TIRZEPATIDE, a dual GIP and GLP-1 receptor agonist already widely used in Type 2 diabetes and obesity management, is gaining interest for use in people with Type 1 diabetes (T1D) who also have obesity. Obesity in T1D can worsen insulin resistance and heighten cardiometabolic risk, emphasising the need for effective therapeutic options. A new real-world study from a UK tertiary centre sheds light on tirzepatide’s impact in this setting, revealing meaningful clinical outcomes. A key finding was a near 10% reduction in body weight after 6 months of treatment.
This longitudinal, retrospective study reviewed data from 57 patients with T1D who were initiated on tirzepatide. Researchers extracted information from case notes and continuous glucose monitoring (CGM) cloud platforms to assess weight, insulin use, glycaemic control, adverse events, and hospital admissions. Two-tailed paired t-tests were used to compare clinical metrics before and after 6 months of treatment. Pearson’s correlation was applied to explore associations between weight change and glycaemic improvement.
After 6 months of tirzepatide use, the mean weight loss was 9.8 kg (9.3%; p<0.001; n=42). Total daily insulin dose decreased significantly by 25.2%, from 74.4 to 57.3 units (p<0.001; n=27), with both basal and bolus doses showing substantial reductions. HbA1c dropped by an average of 3.7 mmol/mol (p=0.008; n=33). Notably, there was no significant correlation between the degree of weight loss and improvements in CGM-derived glycaemic metrics. Side effects were reported by 37% of participants, with nausea and abdominal pain being most common. Nonetheless, 88% remained on treatment at 6 months. Three individuals were hospitalised due to gastrointestinal symptoms, but there were no cases of pancreatitis.

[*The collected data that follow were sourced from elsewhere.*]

-- ==== Sys2Proof/Machine/State.lean ====
section
/-! DEFINITION. The device's state as plain data, the reasons a command can stop, and the state after reset. -/
namespace Sys2Proof.Machine

/-- Why a command stops where the specification gives it no effect. -/
inductive Fault where
  /-- Raised by JTAG_INSTRUCTION for a private debug instruction that the test access port accepts: R493 names no
  effect on the device. Safe: the run ends. -/
  | privateDebug
deriving DecidableEq, Repr

/-- A command without a meaning. -/
inductive Refusal where
  /-- Raised by the dispatch for a row that is not modelled yet. Safe: the run ends. -/
  | notModelled (mnemonic : String)
deriving DecidableEq, Repr

/-- What the device sends to the outside world. -/
inductive Out where
  /-- A read completion: the value, its width in bytes, and whether it carries the poisoned bit (R512). -/
  | readData (src : Src) (value : Nat) (width : Nat) (poisoned : Bool)
  /-- A request completed as Unsupported Request (R498, R511). -/
  | unsupported (src : Src)
  /-- An MSI-X vector (R514). -/
  | msix (vector : Nat)
  /-- An I3C in-band interrupt (R439). -/
  | inBand
  /-- A posted write to host memory (R137). -/
  | hostWrite (address : Nat) (bytes : List Byte)
  /-- A management response: the tag repeated, the command byte, status, and payload (R441). -/
  | response (src : Src) (tag : Nat) (command : Nat) (status : Nat) (payload : List Nat)
  /-- A packet or message on the fabric, to a device: its name, destination and words. -/
  | packet (name : String) (dest : Nat) (words : List Nat)
  /-- A control message on one sprue half. -/
  | link (half : Nat) (name : String) (words : List Nat)
deriving DecidableEq, Repr

/-- One Heat Log entry as it is read (R466): its sixteen words. -/
abbrev LogEntry := List Word

/-- An event on its way to the recorder: code, source kind and identifier, context, step, data, tick (R466). -/
structure LogEvent where
  code : Nat
  kind : Nat := 0
  sid  : Nat := 0
  ctx  : Option Nat := none
  step : Nat := 0
  data : List Nat := []
  tick : Nat := 0
deriving DecidableEq, Repr

/-- The Heat Log recorder (R465 to R468). -/
structure HeatLog where
  /-- The entries, index 0 first. -/
  entries  : List LogEntry
  firstSeq : Nat
  nextSeq  : Nat
  /-- The source of a clear under way, the number of entries cleared, and its starting tick (R468). -/
  clearing : Option (Src × Nat × Nat)
  /-- The recorder's input queue during a clear, oldest first (R468). -/
  waiting  : List LogEvent
  /-- Tokens of each code's bucket; an unlisted code's bucket is full (R467). -/
  tokens   : Sparse Nat
  /-- Events of each code suppressed since its last entry (R466). -/
  supp     : Sparse Nat
  /-- The tick of the next token (R467). -/
  refillAt : Nat
  /-- Whether the alert level has been reached since the last clear (R470, R489). -/
  alerted  : Bool
  /-- Accesses refused or discarded so far: the model's own count, from which a management WRITE takes its status. -/
  refused  : Nat
deriving DecidableEq, Repr

/-- Where an accepted item stands: accepted and not issued; issued and running; done, with its status and detail,
and not yet completed. -/
inductive ItemPhase where
  | accepted
  | issued
  | done (status : Nat) (detail : Nat)
deriving DecidableEq, Repr

/-- Slag counts owed to one tensor (R54). -/
structure SlagOwed where
  tensor : Nat
  nonfin : Nat
  sat    : Nat
  inval  : Nat
deriving DecidableEq, Repr

/-- An accepted item (R99, R101): its words, its ring index, the seed and step it uses (R37, R105), the tick of its
acceptance, and its progress. -/
structure Item where
  words : List Word
  index : Nat
  seed  : Nat
  step  : Nat
  since : Nat
  phase : ItemPhase
  /-- The physical crucible that executes it. -/
  phys  : Nat
  /-- The order in which waits began (R120). -/
  began : Nat
  /-- It begins its command (R101). -/
  first : Bool
  slag  : List SlagOwed
  /-- The parity error that the physical world put into its data (R364). -/
  err   : Option DataErr
  /-- Its remote inputs have arrived and its effect on this device has been made; stores may be outstanding. -/
  acted : Bool
  /-- The status and detail found while it acted. -/
  found : Nat × Nat
  /-- List entries that it has processed (R173). -/
  prog  : Nat
deriving DecidableEq, Repr

/-- A completion record (R138) before its sequence number is given. -/
structure Record where
  tag    : Nat
  status : Nat
  opcode : Nat
  bnd    : Bool
  index  : Nat
  detail : Nat
  phys   : Nat
  time   : Nat
  /-- The queue's vector is raised once the record is visible (R137). -/
  irq    : Bool
deriving DecidableEq, Repr

/-- The part of a queue's state that its registers do not hold (R94 to R140). -/
structure QState where
  halted    : Bool
  /-- The discard walk of R140, with the words discarded so far. -/
  walk      : Option Nat
  resetPend : Bool
  /-- A command has begun and its BND item has not completed. -/
  openCmd   : Bool
  /-- The BND item of the open command has been accepted. -/
  bndIn     : Bool
  /-- The boundary before the next command was crossed by a switch, a move or a reset (R124). -/
  crossed   : Bool
  /-- The tick at which the open command, or the keep chain it belongs to, began (R125). -/
  cmdStart  : Option Nat
  items     : List Item
  /-- Records that wait for space in the ring (R139). -/
  held      : List Record
  /-- Whether a published item may not be accepted: its words could not be read (R365). -/
  poisonedHead : Bool
  /-- The refused item carried BND (R140). -/
  refBnd    : Bool
  /-- The record of a BND item that completed before earlier items of its command (R137). -/
  bndRec    : Option Record
deriving DecidableEq, Repr

/-- A queue after reset: empty. -/
def QState.init : QState := ⟨false, none, false, false, false, false, none, [], [], false, false, none⟩

/-- One runner of an array: the entries requested so far in the pass, the ticks at which granted requests return,
and the bytes it holds (R67, R68). -/
structure Runner where
  asked    : Nat
  pendings : List Nat
  held     : Nat
deriving DecidableEq, Repr

/-- A matrix array of a physical crucible (chapter 2). -/
structure ArrayState where
  /-- The queue and ring index of the command in the array. -/
  cmd     : Option (Nat × Nat)
  /-- The tile and pass that start next, and the bank in which that tile accumulates. -/
  tile    : Nat
  pass    : Nat
  bank    : Nat
  /-- The bytes of the next pass's plane image, once it is staged (R63, R64). -/
  shadow  : Option (List Byte)
  /-- Whether a pass has started in this command (R70). -/
  started : Bool
  /-- Tiles whose last pass has ended and that wait for their drain, with the data error that poisons them. -/
  drains  : List (Nat × Option DataErr)
  /-- The data error of the tile that accumulates, and the first one of the command (R364). -/
  lost    : Option DataErr
  failed  : Option DataErr
  /-- The tile refusal that ends the command: its DETAIL (R74). -/
  refused : Option Nat
  frozen  : Bool
  runners : Sparse Runner
  /-- The accumulator banks 0 and 1: output m, column n at m * 32 + n (R80). -/
  banks   : List (List Word)
deriving DecidableEq, Repr

/-- An idle array. -/
def ArrayState.init : ArrayState := ⟨none, 0, 0, 0, none, false, [], none, none, none, false, [], []⟩

/-- A physical crucible: who is resident on it and what it is doing. -/
structure Crucible where
  resident  : Option Nat
  /-- The context that is coming in and the FCLK time, in half root cycles, at which the switch ends (R243). -/
  switching : Option (Option Nat × Nat)
  /-- N_sw of the switch in FCLK cycles. -/
  swCost    : Nat
  /-- A fettle test in progress, with its starting tick (R369). -/
  testing   : Option Nat
deriving DecidableEq, Repr

/-- A line held or awaited by the run-ahead fetcher (R180 to R183). -/
structure RaLine where
  addr     : Nat
  chunk    : Nat
  /-- The data have arrived. -/
  ready    : Bool
  poisoned : Bool
  /-- A read of an item has taken it (R181). -/
  used     : Bool
  data     : List Byte
  /-- A peeked line: its home position, VERSION and arrival tick (R348, R349). -/
  peek     : Option (Nat × Nat × Nat)
deriving DecidableEq, Repr

/-- A run-ahead stream (R179, R180). -/
structure RaStream where
  /-- 0 idle, 1 armed, 2 ended. -/
  state  : Nat
  ctx    : Nat
  queue  : Nat
  kv     : Bool
  base   : Nat
  stride : Nat
  lines  : Nat
  nchunk : Nat
  raMin  : Nat
  raMax  : Nat
  /-- One more than the highest chunk that a read has touched; 0 before the first. -/
  pos    : Nat
  dist   : Nat
  /-- The next chunk to read. -/
  next   : Nat
  buf    : List RaLine
  /-- Late and discarded lines since the last pass (R451). -/
  late   : Nat
  disc   : Nat
deriving DecidableEq, Repr

/-- An idle stream. -/
def RaStream.init : RaStream := ⟨0, 0, 0, false, 0, 0, 0, 0, 0, 0, 0, 0, 0, [], 0, 0⟩

/-- A page move under way (R177): context, page, direction towards near, its two slots, and the queue and index of the
item that waits for it (none for the spill sweep). -/
structure PageMove where
  ctx    : Nat
  page   : Nat
  toNear : Bool
  near   : Nat
  far    : Nat
  owner  : Option (Nat × Nat)
deriving DecidableEq, Repr

/-- A request of the Ladle to another agent (R188, R344, R352 to R357): the item it serves, by queue key and ring index;
what it asks (0 remote load, 1 remote store, 2 remote atomic, 3 trigger, 10 RD_S, 11 RD_X, 12 RD_ONCE, 13 WR, 14 AT,
15 WB, 16 PEEK, 17 CHECK, 19 broadcast chunk, from 20 on a bulk reduction's data); its address and length, the data it carries or has brought; the response slots it needs; the
tick of its issue; and its answer: 0 fine, 1 poisoned, with a bit for each poisoned unit, 2 timed out, 3 refused, with
the reason, 4 out of the window. A request of the run-ahead fetcher has 2^20 plus its stream as its key. -/
structure LReq where
  id     : Nat
  slice  : Nat
  queue  : Nat
  index  : Nat
  kind   : Nat
  addr   : Nat
  bytes  : Nat
  data   : List Byte
  slots  : Nat
  issued : Option Nat
  answer : Option (Nat × Nat)
deriving DecidableEq, Repr

/-- A sweep that has done its work and waits for the loss-scale loop (R217, R224): its item, whether it skipped, its
cause, and the words of its step record that the loop does not give, with S before the loop. -/
structure SweepEnd where
  key    : Nat
  index  : Nat
  skip   : Bool
  cause  : Nat
  scale  : Nat
  absurd : Nat
  held   : Nat
  loss   : Nat
  spike  : Nat
  norm   : Nat
deriving DecidableEq, Repr

/-- The sweep beside its registers (chapter 5): the early filter (R219), the sweep that waits for the loop, the staging
sum of assay terms and its entries (R381), and the last outcome for LDL_SWP_STATUS. -/
structure SweepState where
  early  : List Nat
  loop   : Option SweepEnd
  stageSum : Nat
  stageEntries : Nat
  skipped : Bool
  cause  : Nat
deriving DecidableEq, Repr

/-- The Ladle's state beside its registers. -/
structure Ladle where
  streams : Sparse RaStream
  moves   : List PageMove
  reqs    : List LReq
  nextReq : Nat
  /-- Response slots in use, slices 0 to 3 (R188). -/
  slots   : Sparse Nat
  /-- Where each context's spill sweep continues, and whether one runs (R175). -/
  sweepAt : Sparse Nat
  sweeping : List Nat
  /-- Uncorrectable units of each scrub pass: stacks 0 to 7, controllers 8 to 15 (R186). -/
  scrubUe : Sparse Nat
  sweep : SweepState
deriving DecidableEq, Repr

/-- The Ladle after reset. -/
def Ladle.init : Ladle := ⟨[], [], [], 0, [], [], [], [], ⟨[], none, 0, 0, false, 0⟩⟩

/-- A packet or notice of a collective as it waits to be used (R302, R307, R314, R324, R332): kind 1 up, 2 down, 3 READY,
4 DONE, 5 lane partials, 6 broadcast chunk; its values, its arrival dimension, the critical member, the first faulted
member, and the residue mismatches that its combining meets (R326, R327). -/
structure AlyPkt where
  kind    : Nat
  seq     : Nat
  sender  : Nat
  pour    : Nat
  stage   : Nat
  addr    : Nat
  vals    : List (Int × Nat)
  lanes   : List (Nat × Nat × Bool)
  flag    : Bool
  crit    : Nat
  dim     : Nat
  fault   : Option Nat
  residue : Nat
  data    : List Byte
  /-- The AOP that the packet carries (R302). -/
  aop     : Nat
deriving DecidableEq, Repr

/-- A pour in flight (R313, R314): its number, its stage, the ranges held at the start of each stage so far, the latest
first, and whether its data and its DONE of this stage are out. -/
structure AlyPour where
  pour   : Nat
  stage  : Nat
  ranges : List (Nat × Nat)
  sent   : Bool
  doneOut : Bool
deriving DecidableEq, Repr

/-- The collective that a group runs (R302). -/
structure AlyColl where
  key     : Nat
  index   : Nat
  seq     : Nat
  /-- The first message has been granted, and when (R329). -/
  granted : Option Nat
  /-- A cancel found it started. -/
  late    : Bool
  crit    : Nat
  dim     : Nat
  fault   : Option Nat
  /-- Uncorrectable local units (POISONED), and a range fault with its DETAIL. -/
  lost    : Nat
  range   : Option Nat
  inbox   : List AlyPkt
  /-- The members whose up packets have arrived, and the values combined so far. -/
  upFrom  : List Nat
  vals    : List (Int × Nat)
  nextPour : Nat
  pours   : List AlyPour
  /-- The non-finite flag and the lane partials: lane, sum of squares in units of 2^-298, non-finite (R323). -/
  flag    : Bool
  lanes   : List (Nat × Nat × Bool)
  laneStage : Nat
  laneOut : Bool
  /-- Broadcast chunks that have arrived or been read, and those sent, as member and chunk. -/
  chunks  : List Nat
  sent    : List (Nat × Nat)
deriving DecidableEq, Repr

/-- A collective group beside its registers (R298, R302): the next SEQ, the group queue as queue key, ring index and
whether a cancel has reached the item, the running collective, early packets, and VOIDs by SEQ and sender. -/
structure AlyGroup where
  seq   : Nat
  queue : List (Nat × Nat × Bool)
  cur   : Option AlyColl
  early : List AlyPkt
  voids : List (Nat × Nat)
deriving DecidableEq, Repr

/-- A group after reset. -/
def AlyGroup.init : AlyGroup := ⟨0, [], none, [], []⟩

/-- A flit kept for retry (R268): its sequence number, the tick at which it was sent, its packet's header, whether it is
the packet's last, and its bytes. -/
structure TxFlit where
  seq  : Nat
  sent : Nat
  hdr  : PktHdr
  last : Bool
  data : List Byte
deriving DecidableEq, Repr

This early real-world evidence suggests tirzepatide may offer substantial benefits in people with T1D and obesity, including significant weight loss, lower insulin requirements, and modest improvements in glycaemic control, without a rise in hypoglycaemia. However, limitations include the retrospective design, small sample size for some metrics, and lack of a control group. Further randomised controlled trials in T1D are essential to confirm safety and efficacy. For clinicians managing T1D in the context of obesity, these findings offer cautious optimism and support the considered use of tirzepatide under close supervision.
Reference
Berry SA et al. Tirzepatide as an adjunctive therapy in type 1 diabetes: real-world experience from a large UK centre. Abstract 825. EASD 2025. 15-19 September, 2025.